▶ [EXERCISE]:
Would you copy only the lines below, beginning with the one that contains "def fleetCert : FleetCert" and running through the last entry line?

Collected data entries
-- ==== Sys2Proof/Tests/Slice0.lean ====
section
/-! SUPPORT. Tests: ill-formed terms that the checks refuse, single steps with results taken from the spec, and for every statement with hypotheses a state and operands that meet them. -/

namespace Sys2Proof.Tests

open Sys2Proof Sys2Proof.Machine

set_option maxRecDepth 20000
set_option Elab.async false

/-- A small state: register fields at the values listed, all else at reset values, in RUN unless the list says otherwise. -/
def mk (l : List (Fld × Nat)) (b : Block := {}) : State := { blk := ((R.PWR_STATE_STATE, 3) :: l).foldl (fun b e => b.set e.1 e.2) b }
/-- The default block with island `i` in run state `r`. -/
def isl (i : Nat) (r : IslRun) (b : Block := {}) : Block := b.modIsland i fun x => { x with run := r }

/-- The default block with every island running. -/
def allUp : Block := { sys := { islands := List.replicate 9 { run := .running } } }

/-- A block whose cells run, with channel `ch` in state `c`. -/
def chB (ch : Nat) (c : Chan := {}) (b : Block := allUp) : Block := { b with chans := updAt b.chans ch (fun _ => c), cells := List.replicate 24 { run := .running } }

/-- A block whose Tarn port `p` is in state `x`. -/
def tarnB (p : Nat) (x : TarnPort) (b : Block := allUp) : Block := { b with tarn := updAt b.tarn p (fun _ => x) }

/-- A block whose message-bus port `n` is in state `x`. -/
def canB (n : Nat) (x : CanPort) (b : Block := {}) : Block := { b with can := updAt b.can n (fun _ => x) }

/-- A block with every island running whose session with peer `n` is in state `x`. -/
def ehrB (n : Nat) (x : EhrSession) (b : Block := allUp) : Block := { b with ehr := { b.ehr with sessions := updAt b.ehr.sessions n (fun _ => x) } }

/-- A block in RUN, out of reset, whose Wellhead path is in state `x`, with what its session may do in `perm`. -/
def whdS (x : WhdPath) (perm : Nat) (l : List (Fld × Nat)) (b : Block := allUp) : State :=
  mk ([(R.WHD_STATUS_TOOL, 1), (R.WHD_STATUS_PERM, perm)] ++ l) { b with pwr := { inReset := false }, whd := { paths := [{ x with conn := true }, {}], active := some 0 } }

/-- Public keys of the tests, vendor, OEM and tool, and signatures under them (points of P-384 computed apart). -/
def vendorKey : List Nat := (le 97 0x04077a41d4606ffa1464793c7e5fdc7d98cb9d3910202dcd06bea4f240d3566da6b408bbae5026580d02d7e5c70500c831c995f7ca0b0c42837d0bbe9602a9fc998520b41c85115aa5f7684c0edc111eacc24abd6be4b5d298b65f28600a2f1df1).reverse
def oemKey : List Nat := (le 97 0x0411de24a2c251c777573cac5ea025e467f208e51dbff98fc54f6661cbe56583b037882f4a1ca297e60abcdbc3836d84bc8fa696c77440f92d0f5837e90a00e7c5284b447754d5dee88c986533b6901aeb3177686d0ae8fb33184414abe6c1713a).reverse

/-- An image that every check of its acceptance passes: a FABRIC section and two signature blocks. -/
def goodImage : Image :=
  { length := 1408, sigArea := 384,
    blocks := [{ kind := 1, keyId := (le 16 0x724b9957582f0a755fa67e1febc163df).reverse, publicKey := vendorKey, signature := (le 96 0x099056e27da7b998da1eeec2904816c57fe935ed5837c37456c9fd14892d3f8c4749b66e3afb81d626356f3b55b4ddd80f20534807a858a83744a947a82dca150acdaf14ff72c162807dc05887f6b2832f848a99e1516fa0e84a3e1ea1917d63).reverse },
      { kind := 2, keyId := (le 16 0xb6ad1a858cfb19ac6545fdbc7e9b4906).reverse, publicKey := oemKey, endorsement := (le 96 0x099056e27da7b998da1eeec2904816c57fe935ed5837c37456c9fd14892d3f8c4749b66e3afb81d626356f3b55b4ddd8e3825110d5213acb353b85145ef61508f0bb7e1d9057c5d2a4dd2227d5dd56dfc2c9feb980c9cf7ac8852e58cec7b73b).reverse,
        signature := (le 96 0x099056e27da7b998da1eeec2904816c57fe935ed5837c37456c9fd14892d3f8c4749b66e3afb81d626356f3b55b4ddd8cb0c05fcd8af91acbc04779993ddce38f383b8e30f7ce4ebdb76554669c9f6b37c8d9e7566b9d27e55b9d9314613383b).reverse }],
    sections := [{ type := 0x10, target := 0x0FFF, phase := 0, offset := 384, digest := sha384 [] }] }

/-- The bytes of that image. -/
def goodBytes : List Nat := manifest goodImage ++ List.replicate 48 0 ++ goodImage.blocks.flatMap blockBytes

/-- A credential with PERM 9 under that image's OEM key, and its proof for the nonce 5. -/
def goodCred : Credential :=
  { bytes := (le 160 0x010092010000000000000000000000000000000000000000000000000000000000000000090000004d000000000000000000000000000000048f0a39a4049bcb3ef1bf29b8b025b78f2216f7291e6fd3bac6cb1ee285fb6e21c388528bfee2b9535c55e4461079118b62c77e1438b601d6452c4a5322c3a9799a9b3d7ca3c400c6b7678854aed9b3029e743efedfd51b68262da4f9ac664af800000000000000).reverse ++ (le 96 0x099056e27da7b998da1eeec2904816c57fe935ed5837c37456c9fd14892d3f8c4749b66e3afb81d626356f3b55b4ddd8d7be0f2653cf4620f7e70deef9480bc254ac3e6cdc28ad285816e24fca3c72b275b7ccf5321e75882c00f2f23061a260).reverse,
    proof := (le 96 0x099056e27da7b998da1eeec2904816c57fe935ed5837c37456c9fd14892d3f8c4749b66e3afb81d626356f3b55b4ddd8a8d4fbfc0f3720ecf7186ab49cde124e8d5137aea766b893942733d0d15dedf046dd809e65f012bae567e288f076288c).reverse }

/-- An order that revokes vendor key 0, signed by vendor key 1. -/
def goodOrder : RevokeOrder := { bytes := (le 20 0x5201920100000000000000000000000000000000).reverse ++ (le 96 0x099056e27da7b998da1eeec2904816c57fe935ed5837c37456c9fd14892d3f8c4749b66e3afb81d626356f3b55b4ddd8ff4fe59c46c38c1638bf1a814e23774d7e0422902bef8141fea0d5b984fec9107c9011d5476753667043feb3b80570f7).reverse }

/-- A block whose partition `k` is `p`. -/
def partB (k : Nat) (p : Partition) (b : Block := {}) : Block := { b with sys := { b.sys with parts := updAt b.sys.parts k (fun _ => p) } }

/-- Registers with the radio router's port up and the endpoint running with time. -/
def netUp : List (Fld × Nat) := [(R.ETH_Pp_CFG_EN 12, 1), (R.ETH_Pp_STAT_LINK 12, 1), (R.EHR_STATUS_STATE, 1), (R.SUP_MTIME_STATUS_STATE, 2)]

/-- A fleet key and a signature of the byte 2 under it (a point of P-384 computed apart). -/
def fleetKey : List Nat := (le 97 0x04b42062144550e6f1c1eab261bc2f03156627cfba964fb8b26e2ec1644432b6873cf698069cf8aabcd7ebc2754650b412ced6ff89af867f08cc08fa4c6a369dc0e2ee4f55350a07a3820e84657604c645d002b3907e62a6a02e4847ea6bb59fbc).reverse
def fleetSig : List Nat := (le 96 0xdb475240477c5e4497a2c5724ca485f5b1f2c2fc0602b92bae234238ec8d4e873a7148c739593e95a7f4dfe7c6e69f69db475240477c5e4497a2c5724ca485f5b1f2c2fc0602b92bae234238ec8d4e873a7148c739593e95a7f4dfe7c6e69f69).reverse

/-- A fleet certificate of the unit of 16 zero bytes, whose key is the fleet's anchor. -/
def fleetCert : FleetCert := { signed := [], key := fleetKey, unit := List.replicate 16 0, expiry := 4000000000 }

/-! ## Ill-formed terms are refused -/

/-- A well-formed packet. -/
def okPacket : Packet := { kind := .sample, stream := 9, origin := 0x4085 }

/-- A well-formed LOAD message. -/
def okLoad : LoadMsg := { op := 1, target := 0x6000 }

/-- A well-formed section table entry. -/
def okSection : Section := { type := 0x10, target := 0x0FFF, digest := List.replicate 48 0 }

/-- A well-formed signature block. -/
def okBlock : SigBlock := { kind := 1, keyId := List.replicate 16 0, signature := List.replicate 96 0 }

/-- A well-formed frame. -/
def okFrame : CanFrame := { id := 5, dlc := 2, data := [1, 2] }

▶ [REPLY]:
def fleetCert : FleetCert := { signed := [], key := fleetKey, unit := List.replicate 16 0, expiry := 4000000000 }

/-! ## Ill-formed terms are refused -/

/-- A well-formed packet. -/
def okPacket : Packet := { kind := .sample, stream := 9, origin := 0x4085 }

/-- A well-formed LOAD message. -/
def okLoad : LoadMsg := { op := 1, target := 0x6000 }

/-- A well-formed section table entry. -/
def okSection : Section := { type := 0x10, target := 0x0FFF, digest := List.replicate 48 0 }

/-- A well-formed signature block. -/
def okBlock : SigBlock := { kind := 1, keyId := List.replicate 16 0, signature := List.replicate 96 0 }

/-- A well-formed frame. -/
def okFrame : CanFrame := { id := 5, dlc := 2, data := [1, 2] }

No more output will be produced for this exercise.